Got a small twin host setup here running ESX 3i 3.5 servers iScsi'ed to an MSA disk shelf. Both hosts are clustered with HA & DRS enabled and all was well for a number of months since it's installation .... until sunday night. Our UPS decided to have a hernia and stopped passing power to our Server/Comms cabinets resulting in the enevitable instant power off of all hardware. Great way to start the year off !
Anyway, 99% of all systems came back up without a worry once we bypassed the dodgy UPS (waiting for that to be fixed) but ever since we have had an "HA Agent has an error" message with the red alert symbol on one host only. The second host has no problems. I have tried a number of things to repair the HA error from the VI console including:
a) Right-Clicking dodgy host and selecting "Reconfigure for VMWare HA" <-- This reults in a ": cmd remove failed:" error in the events list for the host just after the message "enabling HA agent"
b) Removing the dodgy host from the Cluster and then re-joining it
c) Dropping the dodgy host to maintenance mode and then re-enabling it
d) Restarting Dodgy Host
OK, now my linux skills can be easily classed as newbie, but i knew enough to get the following console info for troubleshooting :
1) I logged into the VMWare OS and ran a Test Management Network. Gateway, 2x DNS servers and hostname resolution all successful
2) Based on some other threads i have seen here, I then logged into the console and did a test ping by hostname to the other host and the Virtual Centre server. Both were successful, so i doubt i have a DNS or hostnames problem
3) Did an Alt-F12 to view the logging screen and noticed something that may be related ??? Every 10 minutes or so i get the following entrys :
WARNING: UserThread: 406: peer table full for sfcbd
WARNING: World: vm 204457: 910: init fn user failed with: Out of resources!
WARNING: World: vm 20457: 1775: WorldInit failed: trying to cleanup.
That may or may not be related, but i have a gut feeling it is.
Any ideas what i need to check next in order to get HA back functioning again on this host?
we had exactly the same error on of our ESXi 3.5 hosts that boots of a USB key drive.
It turned out that the USB key drive was defective causing inconsistencies in the internal file system (it's FAT by the way) that in turn led to failures of the HA agent.
Try to rewrite your boot media. If you have an HP server with a USB key drive there is a recovery CD available from HP that you can use for that. This helped us for a while, but the problem re-appeared then, because the key drive was defective.
Maybe in your case there is just a file corruption caused by the power outage that can be repaired by rewriting the media.
Yeah, i am keeping that option as a last resort. We went through that whole drama during the installation of the system. HP had a bad batch of USB keys supplied to customers and both of our keys were from that batch. Both have been replaced and functioning well for a few months now. I have that image CD from HP (dated around July 08) if i need to go down that path.
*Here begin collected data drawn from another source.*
-- ==== Sys2Proof/Laws/Assembler.lean ====
section
/-! SUPPORT. What the assembler's shared operations can answer, said once each. -/

namespace Sys2Proof.Machine

/-- An operand assembles exactly when its literal is of the operation's type, and to that literal's
field (rule R37). -/
theorem assembleOperand_eq_some_iff (o : Op) (l : Literal) (w : Word) :
    assembleOperand o l = some w ↔ literalInType o l = true ∧ literalField o l = w := by
  unfold assembleOperand
  cases literalInType o l <;> simp

/-- An instruction assembles exactly when both operands do, and carries their fields (rule R37). -/
theorem assemble_eq_some_iff (o : Op) (la lb : Literal) (i : Instr) :
    assemble o la lb = some i ↔
      literalInType o la = true ∧ literalInType o lb = true ∧
        o.instr (literalField o la) (literalField o lb) = i := by
  unfold assemble assembleOperand
  cases literalInType o la <;> cases literalInType o lb <;> simp

end Sys2Proof.Machine
end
I tend to agree that there is some corruption there, but i am still hoping that i can be maybe delete all the HA files from the host and try adding to the cluster again. Just not sure where VMWare stores those files within the host OS.
Have given that a go now, still no good.
Also tried removing the host from the cluster, rebooting, adding back into the cluster without HA success.
Looking at the linux console it says vmware-aam service timed out at startup. Other post here say this is the HA service effectively. is there a way to RESET HA on the host from within the linux console? i really want to avoid rebuilding the usb key/patching etc if i can.
We had exactly the same drama here with the bad green keys which where then replaced by good black ones ...
I definitely recommend rewriting the key instead of fiddling around with the HA agent installation. It's not that hard:
You can save all the configuration of the host (networking etc.) using the Remote CLI interface (esxcfg-cfgbackup.pl) and restore it later using the same command after you have rewritten the key. Then you only need to re-add it to VirtualCenter and patch it to the current patchlevel.
I"m having the same error on the hosts that i want to add to my HA cluster on my VMware esxi 3.5 upd 2 platform.
Any thoughts on this ? (i''m using a local install and no usb disks).
I ended up rebuilding the USB key from the HP restore cd, repatching, rejoining to cluster. All back to 100%.
couple of hours work, but at least i have a working system now.